PROC06 Setting Nagios test status to operations
- Title: Procedure for setting global Nagios tests critical
- Document link: https://wiki.egi.eu/wiki/Operations:Setting_Nagios_tests_critical_procedure
- Last modified: 23.09.2010
- Version: 0.2
- Policy Group Acronym: GOO/COD
- Policy Group Name: Grid Operations Oversight/Central Operator on Duty
- Contact Person: Małgorzata Krakowian, Marcin Radecki
- Document Status: REVIEW
- Approved Date:
- Procedure Statement:The purpose of this document is to clearly describe the actions and the relative steps to be undertaken for setting Nagios tests critical. A Nagios test is set to critical to enable the operations dashboard to display an alarm in case the test fails.
Procedure for setting global Nagios tests critical DRAFT
The purpose of this document is to clearly describe the actions and the relative steps to be undertaken for setting Nagios tests critical. A Nagios test is set to critical to enable the operations dashboard to display an alarm in case the test fails.
This procedure only applies for OPS VO and its range is global, applies for all Operations Centres in EGI project.
Revision history
Version | Authors | Date | Comments |
---|---|---|---|
0.3 | Małgorzata Krakowian | 9.11.2010 | Add comments from Tiziana Ferrari |
0.2 | Małgorzata Krakowian | 23.09.2010 | Add comments from discussion in Amsterdam EGI TF. |
0.1 | Małgorzata Krakowian | First draft |
Comments (to be removed in final version)
MR: Helene raised a comment that nagios people at NGI should be allowed to play with the new test before it is made critical. Her point was to check if the test itself will not make any harm to the service instances in the region.
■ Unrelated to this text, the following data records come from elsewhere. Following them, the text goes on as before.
-- ==== Sys2Proof/Certificates/Slice0/Obligations.lean ====
section
/-!
DEFINITION. The statements about the block that the provers settle, from the numbered rules of
spec/. Nothing is proved here.
-/

open Sys2Proof Sys2Proof.Machine

/-! ## Reset, invariant, step -/

/-- R50: what reset leaves in every register and table, and that the RAM buffers then hold
unspecified values (the free values of log entry 4, in every element). -/
def Obligations.ResetLeavesSpecValues : Prop :=
  let s := State.reset
  (s.cmd = 0x00#8 ∧ s.status = 0#5 ∧ s.tblen = 0#16 ∧ s.cur = 0#19 ∧ s.trk = 0#8 ∧ s.sec = 0#8 ∧
   s.cnt = 0#16 ∧ s.wlen = 0#11 ∧ s.spanStart = 0#16 ∧ s.spanEnd = 0#16 ∧ s.pos.toInt = -1 ∧
   s.olen = 0#11 ∧ s.rawlen = 0#11 ∧ s.nlen = 0#12 ∧ s.diagcnt = 0#12 ∧ s.bitv = 0#1 ∧
   s.nfound = 0#5 ∧ s.nslot = 0#5) ∧
  (∀ i : Fin 7, s.hdr[i] = 0x00#8) ∧ (∀ i : Fin 8, s.sh[i] = 0x00#8) ∧
  (∀ i : Fin 21, s.pt[i].toInt = -1 ∧ s.ordsec[i] = 0xFF#8 ∧ s.ordpos[i].toInt = -1) ∧
  (∀ r i, s.ramByte r i = Config.unwrittenByte s.ramEpoch r i) ∧
  ∀ i, s.diagAt i = Config.unwrittenDiag s.ramEpoch i

/-- The external reset (R270): whatever the state, its step leaves every register and table at the
value of R50, and RAM unspecified again. The parameters, the host's further events and its replies
stay: that is the model's choice (log entry 7). -/
def Obligations.ExternalResetRestoresResetState : Prop :=
  ∀ (s : State) (rest : List HostEvent), s.pending = .reset :: rest →
    ∃ t, step s = .next t ∧
      t = { State.reset with
        params := s.params, ramEpoch := t.ramEpoch, pending := rest, replies := s.replies } ∧
      (∀ r i, t.ramByte r i = Config.unwrittenByte t.ramEpoch r i) ∧
      ∀ i, t.diagAt i = Config.unwrittenDiag t.ramEpoch i

/-- Power-on under any admitted parameters and any host program satisfies the invariant; its clauses
beyond R49 are the model's (log entry 15). -/
def Obligations.PowerOnSatisfiesInvariant : Prop :=
  ∀ (p : Config.Params) (events : List HostEvent), p.wellFormed = true →
    (State.powerOn p events).Inv

/-- Every step keeps the invariant of R49, extended by the canonical form and the bounds of the RAM
buffers (log entry 15), from every state that satisfies it, reachable or not. -/
def Obligations.StepKeepsInvariant : Prop :=
  ∀ s t : State, s.Inv → step s = .next t → t.Inv

/-- Every state a host can bring the block to satisfies the invariant (R49; log entry 15). -/
def Obligations.ReachableStatesSatisfyInvariant : Prop :=
  ∀ s : State, Reachable s → s.Inv

/-- No step changes the parameters: the tables are constants, not state (R21; log entry 1). -/
def Obligations.StepKeepsParameters : Prop :=
  ∀ s t : State, step s = .next t → t.params = s.params

/-- R23, R90: a 32-bit write to `CMD` stores bits 7:0 and runs the command they decode to, bits 31:8
being ignored; the model's step also takes the event off the pending list (log entry 5). -/
def Obligations.StepRunsDecodedCommand : Prop :=
  ∀ (s : State) (v : Word) (rest : List HostEvent), s.params.gdbBase % 4 = 0 →
    s.pending = .write 32 s.params.gdbBase v :: rest →
    ∀ (i : Instr), decode [v.extractLsb' 0 8] = .ok (i, []) →
      i.wellFormed = true ∧
      step s = exec i { s with pending := rest, cmd := v.extractLsb' 0 8 }

/-- R247: from every state every command has exactly one next state; no command faults, is refused
or hangs. -/
def Obligations.EveryCommandHasOneNextState : Prop :=
  ∀ (i : Instr) (s : State), ∃ t, exec i s = .next t ∧ ∀ t', exec i s = .next t' → t' = t

/-! ## Encoding -/

/-- The opcode bytes of all eleven rows of R91, written out, decode to their commands, and the first
and the last byte of the illegal range of R93 to the illegal opcode. -/
def Obligations.OpcodeBytesDecode : Prop :=
  decode [0b00000000#8] = .ok (.nop, []) ∧ decode [0b00000001#8] = .ok (.gcrdec, []) ∧
  decode [0b00000010#8] = .ok (.rdbit, []) ∧ decode [0b00000011#8] = .ok (.rdbytes, []) ∧
  decode [0b00000100#8] = .ok (.sync, []) ∧ decode [0b00000101#8] = .ok (.rdsec, []) ∧
  decode [0b00000110#8] = .ok (.rlhdr, []) ∧ decode [0b00000111#8] = .ok (.rlfind, []) ∧
  decode [0b00001000#8] = .ok (.rlsweep, []) ∧ decode [0b00001001#8] = .ok (.rlpay, []) ∧
  decode [0b00001010#8] = .ok (.unscr, []) ∧
  decode [0b00001011#8] = .ok (.illegal 0x0B#8, []) ∧
  decode [0b11111111#8] = .ok (.illegal 0xFF#8, [])

/-- Decode and encode agree (R90, R91, R93): every well-formed command's one byte decodes to it,
whatever bytes follow, and every byte decodes to a well-formed command whose byte it is. -/
def Obligations.DecodeEncodeAgree : Prop :=
  (∀ (i : Instr) (rest : List Byte), i.wellFormed = true →
    decode (encode i ++ rest) = .ok (i, rest)) ∧
  ∀ (b : Byte) (rest : List Byte), ∃ i : Instr,
    decode (b :: rest) = .ok (i, rest) ∧ i.wellFormed = true ∧ encode i = [b]

/-! ## Control commands, status, frames -/

/-- R220: `NOP` writes `STATUS` 0 and changes nothing else. -/
def Obligations.NopOnlyClearsStatus : Prop :=
  ∀ s : State, ∃ t, exec .nop s = .next t ∧ t = { s with status := 0b00000#5 } ∧ ramSame s t

/-- R93: an illegal opcode written to `CMD` is stored there, ends with `E_BADCMD` and `DF` 0, and
changes nothing else of the block; the model's step also takes the event off the pending list (log
entry 5). -/
def Obligations.IllegalOpcodeReportsBadCommand : Prop :=
  (∀ (op : Byte) (s : State), ∃ t, exec (.illegal op) s = .next t ∧
    t = { s with status := 0b00111#5 } ∧ ramSame s t) ∧
  ∀ (s : State) (v : Word) (rest : List HostEvent), s.params.gdbBase % 4 = 0 →
    s.pending = .write 32 s.params.gdbBase v :: rest → 0x0B ≤ (v.extractLsb' 0 8).toNat →
    ∃ t, step s = .next t ∧
      t = { s with pending := rest, cmd := v.extractLsb' 0 8, status := 0b00111#5 } ∧ ramSame s t

/-- R46, R48: every command changes only the registers, tables and buffer elements its row of R48
lists. -/
def Obligations.CommandsWriteOnlyTheirPlaces : Prop :=
  ∀ (i : Instr) (s t : State), exec i s = .next t → regFrame s t i ∧ ramFrame s t i

/-- R25: `GCRDEC` and `RDSEC` end with `DF` set exactly when `DIAGCNT` is not 0, every other command
with `DF` 0. -/
def Obligations.DecodeFaultFlagRule : Prop :=
  ∀ (i : Instr) (s t : State), exec i s = .next t →
    t.status.getLsbD 4 =
      (if i = .gcrdec ∨ i = .rdsec then decide (t.diagcnt.toNat ≠ 0) else false)

/-- R240: each command ends only with the result codes of its row, so never with 8 to 15. -/
def Obligations.CommandsEndWithTheirCodes : Prop :=
  ∀ (i : Instr) (s t : State), exec i s = .next t →
    ∃ c ∈ possibleCodes i, t.status.extractLsb' 0 4 = codeBits c ∧ t.status.toNat % 16 ≤ 7

/-- R64: a command never reads `TB` from `TBLEN` on nor `WB` from `WLEN` on: two states that agree on
everything but RAM, and on the valid data, end with the same registers and tables, the same valid
data, and the same results in `OB`, `NB` and `DIAG`. -/
def Obligations.CommandsReadOnlyValidData : Prop :=
  ∀ (i : Instr) (s s' t t' : State), agreeOnValid s s' →
    exec i s = .next t → exec i s' = .next t' → agreeOnValid t t' ∧ sameResults t t' i

/-- R271: what each command does right after reset, whose `TBLEN` and `WLEN` are 0. -/
def Obligations.CommandsAfterReset : Prop :=
  let s := State.reset
  (∃ t, exec .sync s = .next t ∧ t.code = codeBits .eSync) ∧
  (∃ t, exec .rdsec s = .next t ∧ t.code = codeBits .eSync) ∧
  (∃ t, exec .rdbit s = .next t ∧ t.code = codeBits .eShort) ∧
  (∃ t, exec .rdbytes s = .next t ∧ t.code = codeBits .ok) ∧
  (∃ t, exec .gcrdec s = .next t ∧ t.code = codeBits .ok ∧ t.olen = 0#11) ∧
  (∃ t, exec .unscr s = .next t ∧ t.code = codeBits .ok ∧ t.olen = 0#11) ∧
  (∃ t, exec .rlhdr s = .next t ∧ t.code = codeBits .ok ∧
    t.hdr.toList = [0x75#8, 0x92#8, 0x49#8, 0x24#8, 0xD6#8, 0xED#8, 0x6E#8]) ∧
  (∃ t, exec .rlfind s = .next t ∧ t.code = codeBits .eNoMatch) ∧
  (∃ t, exec .rlsweep s = .next t ∧ t.code = codeBits .ok ∧ t.nslot = 21#5 ∧ t.nfound = 0#5) ∧
  ∃ t, exec .rlpay s = .next t ∧ t.code = codeBits .eNoMark

/-! ## GCR nibble decoder -/

/-- R111, R112, R113, R114, R116: `GCRDEC` on a whole number of groups. The codewords are the
consecutive 5-bit pieces of `WB` read MSB-first; each nibble entry is the codeword's nibble or 0xFF;
each output byte packs two entries; the log holds one record for each invalid codeword, in order. -/
def Obligations.GcrdecDecodesWholeGroups : Prop :=
  ∀ s : State, s.wlen.toNat % 5 = 0 → s.params.gcrTable.toList.Nodup →
    let n := s.wlen.toNat
    let cw (k : Nat) : Codeword := fiveBits s.wbBit (5 * k)
    let records := badRecords s.params.gcrTable 0#1 cw (8 * n / 5)
    ∃ t, exec .gcrdec s = .next t ∧
      t.olen.toNat = 4 * n / 5 ∧ t.nlen.toNat = 8 * n / 5 ∧ t.diagcnt.toNat = records.length ∧
      (∀ k, k < 8 * n / 5 → isEntry s.params.gcrTable (cw k) (t.nbByte k)) ∧
      (∀ j, j < 4 * n / 5 →
        t.obByte j = packedByte (t.nbByte (2 * j)) (t.nbByte (2 * j + 1))) ∧
      (∀ d, d < records.length → records[d]? = some (t.diagAt d)) ∧
      t.status = (if records = [] then 0b00000#5 else 0b10000#5) ∧
      regFrame s t .gcrdec ∧
      ramSameExcept (obNbUpTo (4 * n / 5) (8 * n / 5)) (fun d => d < records.length) s t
Setting Nagios tests critical request
Request
- Everyone is allowed to submit the request.
- The request should be submitted to The Chief Operations Officer.
Prerequisites
The Nagios test needs to satisfy quality criteria in agreement with the UMD roadmap. The test needs to be properly documented, and its correct functionality need to be proven (one month of successful running o=in the production infrastructure).
quality criteria needs to be provided by SA1
Validation
The general idea is that tickets must be closed before being able to move on to the next step.
Steps:
not sure where should be put the step to NAGIOS (Add test to official Nagios package.). Should it be a prerequisite?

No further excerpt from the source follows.